Kunden aus der DACH-Region, Skandinavien, dem Benelux, England, Frankreich und Osteuropa schätzen die hochwertigen Teppiche made in Germany. Eine hohe Fertigungstiefe ist kennzeichnend für das Unternehmen; der Zukauf-anteil macht maximal 5% vom Umsatz aus.

„Wir sind konsequent im Hochwertbereich unterwegs“, betont Martin Multhaupt. „Unsere Teppiche zeichnen sich durch besonders gute technische Eigenschaften aus, die direkten Einfluss auf den Look-and-feel-Effekt haben. Bei den Garnen setzen wir auf Polyamid 6.0 + 6.6-Garne, die sich auch in der hochwertigen Outdoor-Mode durchgesetzt haben. Die Garne haben einen Memory-Effekt, das heißt, Fasern, die zum Beispiel durch eine bestimmte Last plattgedrückt wurden, richten sich nach dem Bürstensaugen wieder auf.“

Am Standort Hameln deckt man zwei Fertigungstechniken ab.

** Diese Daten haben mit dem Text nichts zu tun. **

-- ==== Sys2Proof/Word.lean ====
section
/-! DEFINITION. The number types of the JLQ4: bytes and 16-bit words, and the numbers of channels, cells and direct words. -/

namespace Sys2Proof

/-- One byte, as the links, the packet memory and the byte lanes carry it. -/
abbrev Byte := BitVec 8

/-- One 16-bit word of the bus window or of the indirect space. -/
abbrev Word := BitVec 16

/-- A channel number, 0 to 3 (Table 3). -/
abbrev ChanId := Fin 4

/-- A cell number, 0 to 511 (R78). -/
abbrev CellNo := Fin 512

/-- The number of a direct word, 0 to 15 (R164). -/
abbrev WordNo := Fin 16

end Sys2Proof
end

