-- ==== Sys2Proof/Certificates/Slice0/Obligations.lean ====
section
/-! DEFINITION. The statements for the provers, from the data sheet's rules. In an equality `exec i s = .next t` the state `t`
is written as `s` with what the rule changes, so that everything else is unchanged: the frame. -/

open Sys2Proof Sys2Proof.Machine

/-! ### Steps and resets -/

/-- A step takes the command at the front of the queue and runs it with the queue's rest. -/
def Obligations.StepRunsTheFrontCommand : Prop :=
  ∀ (i : Instr) (rest : List Instr) (s : State), step { s with pending := i :: rest } = exec i { s with pending := rest }

/-- The model's choice (log entry 5): a step on an empty queue is 10 µs of REFCLK. Nothing is timed under -RESET; with no timer
due, each silence timer counts one tick (R25), and each drain timer on every tenth (R130); a build is complete by the fourth
(R82). The tick at which a timer is due takes the expiry's row (R26, R130): the silence timers first, then the drain timers, in
channel order, then the build. -/
def Obligations.EmptyQueueStepIsOneTick : Prop :=
  ∀ s : State, s.pending = [] →
    (s.win.inReset = true → step s = .next s) ∧
    (s.taking → (∀ ch n, (s.chan ch).al.silence = some n → 2 ≤ n) → (∀ ch n, (s.chan ch).fr.drainTimer = some n → 2 ≤ n) →
      ∃ t, step s = .next t ∧ t.mem = s.mem ∧ t.cu = s.cu ∧ t.gmask = s.gmask ∧ t.globals = s.globals ∧ t.win = s.win
        ∧ t.fresh = s.fresh ∧ t.pending = []
        ∧ (∀ ch, t.chan ch = { s.chan ch with
            al := { (s.chan ch).al with silence := (s.chan ch).al.silence.map (· - 1) }
            fr := { (s.chan ch).fr with drainTimer :=
              if s.prescale = 9 then (s.chan ch).fr.drainTimer.map (· - 1) else (s.chan ch).fr.drainTimer } })
        ∧ t.prescale = (if s.prescale = 9 then 0 else s.prescale + 1)
        ∧ (s.pool.state = .ready → t.pool = s.pool ∧ t.gflags = s.gflags)
        ∧ (s.pool.state = .init → s.pool.ticks < 3 →
            t.pool = { s.pool with ticks := s.pool.ticks + 1 } ∧ t.gflags = s.gflags)
        ∧ (s.pool.state = .init → 3 ≤ s.pool.ticks →
            t.pool.state = .ready ∧ t.pool.freeCount = 512 ∧ t.gflags = { s.gflags with initdone := true })) ∧
    (let silence (ch : ChanId) (a b : State) : Prop :=
       ((a.chan ch).al.silence = none → b = a) ∧
       ∀ n, (a.chan ch).al.silence = some n →
         (n ≤ 1 → exec (.silenceTimerExpiry ch) a = .next b) ∧
         (2 ≤ n → b = a.setChan ch { a.chan ch with al := { (a.chan ch).al with silence := some (n - 1) } })
     let drain (ch : ChanId) (a b : State) : Prop :=
       ((a.chan ch).fr.drainTimer = none → b = a) ∧
       ∀ n, (a.chan ch).fr.drainTimer = some n →
         (n ≤ 1 → ∃ u clockStopped, exec (.drainTimerExpiry ch clockStopped) a = .next u ∧ b = { u with fresh := b.fresh }) ∧
         (2 ≤ n → b = a.setChan ch { a.chan ch with fr := { (a.chan ch).fr with drainTimer := some (n - 1) } })
     s.taking → ∃ a b c d e f g h u t, silence 0 s a ∧ silence 1 a b ∧ silence 2 b c ∧ silence 3 c d
       ∧ (s.prescale = 9 → drain 0 d e ∧ drain 1 e f ∧ drain 2 f g ∧ drain 3 g h ∧ u = { h with prescale := 0 })
       ∧ (s.prescale ≠ 9 → u = { d with prescale := s.prescale + 1 })
       ∧ (u.pool.state = .ready → t = u)
       ∧ (u.pool.state = .init → u.pool.ticks < 3 → t = { u with pool := { u.pool with ticks := u.pool.ticks + 1 } })
       ∧ (u.pool.state = .init → 3 ≤ u.pool.ticks → exec .poolBuildComplete u = .next t)
       ∧ step s = .next t)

Zum Beispiel die klassische Webwarenproduktion, eine Technologie, die schon vor Christus nach identischem Prinzip praktiziert wurde und für außergewöhnliche Langlebigkeit und Qualität steht; in der gewerblichen Anwendung halten die Teppiche oftmals länger als 30 Jahre und werden dann meistens nur ausgetauscht, weil die Farbe nicht mehr gefällt.

„In Deutschland gibt es nur noch zwei Unternehmen, die so etwas herstellen“, so Martin Multhaupt. „Aufgrund des entsprechend hohen Preises ist der Anteil am Markt nur sehr klein.“ Daneben arbeitet das Unternehmen mit dem Tufting, einer Ende der 1950er-Jahre in den USA entwickelten Technologie, bei der ähnlich dem Nähmaschinenprinzip ein synthetisches Trägergewebe schlingenförmig eingestochen wird. Großen Raum nimmt nicht zuletzt die Verarbeitung recycelter Materialien ein, beispielsweise von Garn aus alten Fischernetzen. Nachdem die im Meer gesammelten Netze geschreddert wurden, können aus den Kleinteilen wieder Garne in Originalqualität hergestellt werden. Bereits seit den 1990er-Jahren ist das Thema Nachhaltigkeit fester Bestandsteil der Unternehmensphilosophie. Daran wird sich auch künftig nichts ändern. Eine weitere Herausforderung wird die Internationalisierung in den Kernmärkten Europas sein sowie die Entwicklung der „richtigen Produkte für die richtigen Marktsegmente“, wie Martin Multhaupt erklärt. Auf jeden Fall wird man in Hameln auch künftig auf dem Teppich bleiben – auch wenn die Teppiche das Zeug zum Höhenflug haben.